/-- A good response with STATUS 0: its 16 data bytes, the TYPE of a PING, nothing for a WRITE. -/
def Dev.opDone (d : Dev) (o : TagOp) (data : List Byte) : Dev :=
  match o with
  | .ping => (d.pinged (data.headD 0)).tagNext
  | .read p again => d.pageRead p again data
  | .life => d.tagNext
  | .boxRead _ => ((d.toBox data).boxEnd (if pageGood data then 0 else 0xFF)).tagNext
  | .boxWrite p bs => d.tagThen (.verify p bs false)
  | .lifeWrite p bs => d.tagThen (.verify p bs true)
  | .verify p bs life =>
    if data ≠ bs then (d.opFailed o).tagNext
    else if life then
      let d := d.setFlag PK_STATUS PK_STATUS.LIFESEL (p = 3)
      (d.modPack fun x => { x with update := bs.getD 9 0, lifeOk := true }).tagNext
    else (d.boxEnd 0).tagNext

/-- A STATUS that is not retried (R234). -/
def Dev.opRefused (d : Dev) (o : TagOp) (status : Nat) : Dev :=
  match o with
  | .boxRead _ => (d.boxEnd status).tagNext
  | .boxWrite _ _ => ((d.boxEnd status).raise 223).tagNext
  | o => (d.opFailed o).tagNext

/-- TAG_RESPONSE: the half-bits of a response, judged by SYNC and bit coding, length, CRC-8 and STATUS. -/
def Dev.tagAnswer (d : Dev) (line : List Bool) : Dev :=
  match d.pack.busy, d.pack.queue with
  | true, o :: _ =>
    let bs := (lineBytes line).getD []
    let st := (bs.headD 0xFF).toNat
    let want := match o with
      | .ping => 3
      | .boxRead _ => if st = 0 then 18 else 2
      | .read _ _ => if st = 0 then 18 else 2
      | .verify _ _ _ => if st = 0 then 18 else 2
      | _ => 2
    let framed := bs.length = want && crc8 bs.dropLast = bs.getLastD 0
    if !framed || st = 1 || st = 4 || 5 < st then d.attemptFailed
    else
      let d := d.modPack fun x => { x with good := true, fails := 0, lineAt := some d.now }
      let d := d.when (d.packPresent && d.fld PK_STATUS PK_STATUS.TAG ≠ tagReading) (·.setTag tagAnswering)
      if st = 0 then d.opDone o ((bs.drop 1).take 16) else d.opRefused o st
  | _, _ => d

/-! ## Mailbox (R237) -/

/-- The bytes of PK_XBUF with the page CRC that the device computes. -/
def Dev.boxBytes (d : Dev) : List Byte :=
  let bs := ((List.range 8).flatMap fun i => bytesLE 2 (d.rn (PK_XBUF i))).take 15
  bs ++ [crc8 bs]

/-- A write of PK_XCTL: OP, PAGE and GO. -/
def Dev.writeXctl (d : Dev) (v : Word) : Dev :=
  let d := d.storeWord PK_XCTL PK_XCTL v
  let page : Fin 16 := Fin.ofNat 16 (PK_XCTL.PAGE.of v.toNat)
  if !v.getLsbD 15 || d.flag PK_XCTL PK_XCTL.BUSY || !d.gaugeOn then d
  else if !v.getLsbD 12 then (d.setFlag PK_XCTL PK_XCTL.BUSY true).tagPush (.boxRead page)
  else if page.val < 8 then d.wn PK_XSTAT 0xFE
  else (d.setFlag PK_XCTL PK_XCTL.BUSY true).tagPush (.boxWrite page d.boxBytes)

/-! ## Registers (R243) -/

/-- GG_CTL bits. -/
def Dev.ggUnanchor (d : Dev) : Dev := ((d.setFlag GG_STATUS GG_STATUS.ANCHORED false).spoil).gaugeReport
def Dev.ggCntclr (d : Dev) : Dev := d.zero [GG_LEARNCNT, GG_GAPCNT]
def Dev.writeGgCtl (d : Dev) (v : Word) : Dev :=
  let d := d.when (v.getLsbD 2) Dev.ggCntclr
  let d := d.when (v.getLsbD 1) Dev.ggUnanchor
  d.when (v.getLsbD 0 && d.gaugeOn) Dev.gaugeRecord
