-- ==== Sys2Proof/Machine/Measure.lean ====
section
/-!
DEFINITION. The measurement commands (06_measurement.md): triggers, conversions and their consumers, urgent requests, plan
and sequence writes, rotation and the start-up pass.
-/

namespace Sys2Proof.Machine

open Sys2Proof Sys2Proof.R

/-- Measurement converts: after the start-up pass, and not in LATCHED (R174, R179). -/
def Dev.measOn (d : Dev) : Bool := d.meas.running && !d.latched

/-! ## Conversions (R161, R164, R165, R169, R170) -/

/-- The device's own consumers of a stored result (R127, R177): current sharing, the loops' sense entries, the drill, the
gauge, the thermal block and the supply monitors. Before the load only the thermal block and the supply monitors act. -/
def Dev.consume (d : Dev) (e code : Nat) (ovr resamp : Bool) (t : Nat) : Dev :=
  if !d.blocksRun then (if 7 ≤ e ∧ e < 22 then d.thermalResult e code else if e = 23 then d.vinResult else d)
  else
  let d := d.imonResult e code resamp
  let d := if h : 32 ≤ e ∧ e < 44 then (d.senseResult ⟨e - 32, by omega⟩ code ovr).pollLoop ⟨e - 32, by omega⟩ else d
  let d := d.pollAux e
  if e = 5 then d.gaugeCurrent code t
  else if e = 6 then d.gaugeVoltage code
  else if 7 ≤ e ∧ e < 22 then d.thermalResult e code
  else if e = 23 then d.vinResult
  else d

/-- A converter takes a seat, or goes to the bay. -/
def Dev.placeAdc (d : Dev) (a : Adc) (seat : Nat) : Dev :=
  let d := d.setFlag (MS_ADCSTAT a) MS_ADCSTAT.INBAY false
  (d.setFld (MS_ADCSTAT a) MS_ADCSTAT.QUAD (seat / 4)).setFld (MS_ADCSTAT a) MS_ADCSTAT.SEAT (seat % 4)
def Dev.toBay (d : Dev) (a : Adc) : Dev := d.setFlag (MS_ADCSTAT a) MS_ADCSTAT.INBAY true

/-- Converter `a` has ended a conversion of the seat `k`, whose last sample was taken at `t`: the seat is free 0.9 us later
(R150) for the urgent requests and the abandoned conversion that wait, or a converter that has left its seat enters the bay
(R173 t3). -/
def Dev.freeAdc (d : Dev) (a : Adc) (k : Fin 24) (t : Nat) : Dev :=
  let d := d.setConv a none
  if d.meas.leaving.contains a then
    ({ d with meas := { d.meas with leaving := d.meas.leaving.filter fun b => b ≠ a } }).toBay a
  else (d.modSeat k fun x => { x with freeAt := t + 720 }).startHeld k

/-- The last sample of a conversion is in: the result is stored if its instant is the newest, else discarded; a discarded one
leaves its run not done (R164, R169). -/
def Dev.finishConv (d : Dev) (a : Adc) (c : Conv) (t : Nat) : Dev :=
  let d := d.freeAdc a c.seat t
  let code := c.mean
  if d.newest c.entry t then
    let d := (d.storeResult c.entry a code c.ovr c.resamp t).consume c.entry code c.ovr c.resamp t
    d.when (!c.urgent) (·.entryDone c.entry c.seq c.run)
  else (d.bump MS_LATE_CNT).setFlag MS_STICKY MS_STICKY.LATE true

/-- What the seats have sampled when a sample of the instant `t` is reported. -/
def Dev.sampledAt (d : Dev) (t : Nat) : Dev := d.startSeats (min (t + 1) d.tickEnd)

/-- A sample of a conversion is in: the next one comes 0.9 us later (R161). -/
def Conv.take (c : Conv) (code : Nat) (ovr : Bool) : Conv :=
  { c with left := c.left - 1, taken := c.taken + 1, sum := c.sum + code, ovr := c.ovr || ovr, instant := c.instant + 720 }

/-- CONVERSION_DONE: one sample of entry `e` on converter `a`, which held its input at the instant `t` in counts of 1.25 ns
and has converted it by now (R150). The instant is the one that R159 to R161 give; a report of another entry, of another
instant or of one to come is none. -/
def Dev.convDone (d : Dev) (a : Adc) (e code : Nat) (ovr : Bool) (t : Nat) : Dev :=
  if !d.measOn then d
  else
    let d := d.sampledAt t
    match d.conv a with
    | none => d
    | some c =>
      if c.entry ≠ e || c.instant ≠ t || d.tickEnd < t + 720 then d
      else
        let c := c.take code ovr
        if c.left = 0 then d.finishConv a c t else d.setConv a (some c)

/-! ## Triggers (R158, R163, R177) -/

/-- Sequences whose source and selector match. -/
def Dev.seqsOn (d : Dev) (src sel : Nat) : List SeqNo :=
  (List.finRange 64).filter fun s =>
    d.fld (MS_SEQTRIG s) MS_SEQTRIG.SRC = src && d.fld (MS_SEQTRIG s) MS_SEQTRIG.SEL = sel

/-- A write of MS_TTCTL: a rising bit starts its timer at this tick (R163). -/
def Dev.writeTtctl (d : Dev) (v : Word) : Dev :=
  let on : Fin 16 → Bool := fun n => d.mbit MS_TTCTL n.val
  let x := Vector.ofFn fun (n : Fin 16) =>
    if !v.getLsbD n.val then none else if on n then d.meas.timers[n] else some { start := d.now, last := none }
  ({ d with meas := { d.meas with timers := x } }).storeWord MS_TTCTL MS_TTCTL v

/-- The period of a timer; 0 stops it. -/
def Dev.timerPer (d : Dev) (n : Fin 16) : Nat := d.rn32 (MS_TTPER n) % 2 ^ 24

/-- The tick at which a started timer ticks next: MS_TTOFS after its start, then each period after the last (R163; log entry
126). -/
def Dev.timerNext (d : Dev) (n : Fin 16) : Option Nat :=
  d.meas.timers[n].map fun (x : TimerSt) => match x.last with
    | none => x.start + d.rn (MS_TTOFS n)
    | some l => l + d.timerPer n

/-- The tick of timer `n` that has come by now, if one has. -/
def Dev.timerDue (d : Dev) (n : Fin 16) : Option Nat :=
  if d.timerPer n = 0 then none
  else match d.timerNext n with
    | none => none
    | some t => if d.now < t then none else some (t + (d.now - t) / d.timerPer n * d.timerPer n)

/-- The tick at which a timer's tick `t` falls: the restart, for one that a switch of CKD_TB has lost (R384). -/
def Dev.tickAt (d : Dev) (t : Nat) : Nat := if d.clock.restartAt < t + 6 then max t d.clock.restartAt else t

/-- TRIGGER_TIMER_TICK: the trigger falls on the timer's own tick, or on the restart of CKD_TB after it. -/
def Dev.timerTick (d : Dev) (n : Fin 16) : Dev :=
  if !(d.measOn && d.mbit MS_TTCTL n.val) then d
  else match d.timerDue n with
    | none => d
    | some t =>
      let x := d.meas.timers.set n (d.meas.timers[n].map fun (y : TimerSt) => { y with last := some t })
      ({ d with meas := { d.meas with timers := x } }).triggerAll (d.seqsOn 1 n.val) (800 * d.tickAt t)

* * *

- _Task item_: From the material above, please return each line containing "length".

- _Completed exercise_:
/-- TAG_RESPONSE: the half-bits of a response, judged by SYNC and bit coding, length, CRC-8 and STATUS. -/
    let framed := bs.length = want && crc8 bs.dropLast = bs.getLastD 0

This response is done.